/-- The alarm outputs (R121 to R126). -/
theorem State.onset_changes (c : Cond) : ChangesOnly [.wiring, .twin] s (s.onset c) :=
  ((changes_loc s _).mono (by decide)).trans ((State.stateChanged_changes _).mono (by decide))
theorem State.settle_changes : ChangesOnly [.wiring, .twin] s s.settle := by
  unfold State.settle
  extract_lets f s1 l s2 alm
  have h1 : ChangesOnly [.wiring, .twin] s s1 := by
    unfold s1; split
    · exact State.onset_changes s _
    · exact .refl _ s
  have h2 : ChangesOnly [.wiring, .twin] s s2 := h1.trans ((changes_loc s1 _).mono (by decide))
  split
  · exact h2
  · exact (h2.trans ((changes_loc s2 _).mono (by decide))).trans ((State.stateChanged_changes _).mono (by decide))
theorem State.silenceNow_changes (n : Nat) :
    ChangesOnly [.wiring, .journal, .deviceTallies, .fabric, .twin] s (s.silenceNow n) :=
  (((changes_loc s _).mono (by decide)).trans ((State.journal_le _ _ _).mono (by decide))).trans
    ((State.stateChanged_changes _).mono (by decide))

/-- The rates (R210 to R213). -/
theorem State.applyRates_changes :
    ChangesOnly [.beads, .sounding, .journal, .deviceTallies, .fabric, .twin] s s.applyRates := by
  refine ChangesOnly.trans (t := _) ?_ ((State.setPeriods_changes _).mono (by decide))
  refine ChangesOnly.trans ((changes_bead s _).mono (by decide)) (ChangesOnly.foldl (fun t g => ?_) _ _)
  dsimp only; split
  · exact (State.journal_le t _ _).mono (by decide)
  · exact .refl _ t

/-- A change of mode (R25). -/
theorem State.setMode_changes (m : Mode) : ChangesOnly [.device, .beads, .clocks, .sounding, .pathTallies, .deviceTallies,
    .journal, .writes, .tallyRest, .fabric, .twin] s (s.setMode m) := by
  unfold State.setMode; dsimp only
  refine ChangesOnly.trans (t := _) ?_ ((State.stateChanged_changes _).mono (by decide))
  refine ChangesOnly.trans (t := _) ?_ ((State.applyRates_changes _).mono (by decide))
  refine ChangesOnly.trans (t := _) ?_ ((State.modeTallies_changes _).mono (by decide))
  have hd : ChangesOnly [.device, .beads, .clocks, .sounding, .pathTallies, .deviceTallies, .journal, .writes, .tallyRest,
      .fabric, .twin] s { s with dev := { s.dev with mode := m, hold := if m.bedrock then 0 else s.dev.hold } } :=
    (changes_dev s _).mono (by decide)
  have hj := hd.trans ((State.journal_le _ 0x02 (s.dev.mode.code * 256 + m.code)).mono (by decide))
  split
  · refine ChangesOnly.trans (t := _) ?_ ((State.demand_changes _ _).mono (by decide))
    split
    · exact hj.trans ((State.addTally_changes _ _ _).mono (by decide))
    · exact hj
  · refine ChangesOnly.trans (t := _) ?_ ((State.undemand_changes _ _).mono (by decide))
    split
    · exact hj.trans ((State.addTally_changes _ _ _).mono (by decide))
    · exact hj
+===+
Start with the first line of the data and print every line exactly. The line containing "State.onset_changes s _" is the last one to include.

/-- The alarm outputs (R121 to R126). -/
theorem State.onset_changes (c : Cond) : ChangesOnly [.wiring, .twin] s (s.onset c) :=
  ((changes_loc s _).mono (by decide)).trans ((State.stateChanged_changes _).mono (by decide))
theorem State.settle_changes : ChangesOnly [.wiring, .twin] s s.settle := by
  unfold State.settle
  extract_lets f s1 l s2 alm
  have h1 : ChangesOnly [.wiring, .twin] s s1 := by
    unfold s1; split
    · exact State.onset_changes s _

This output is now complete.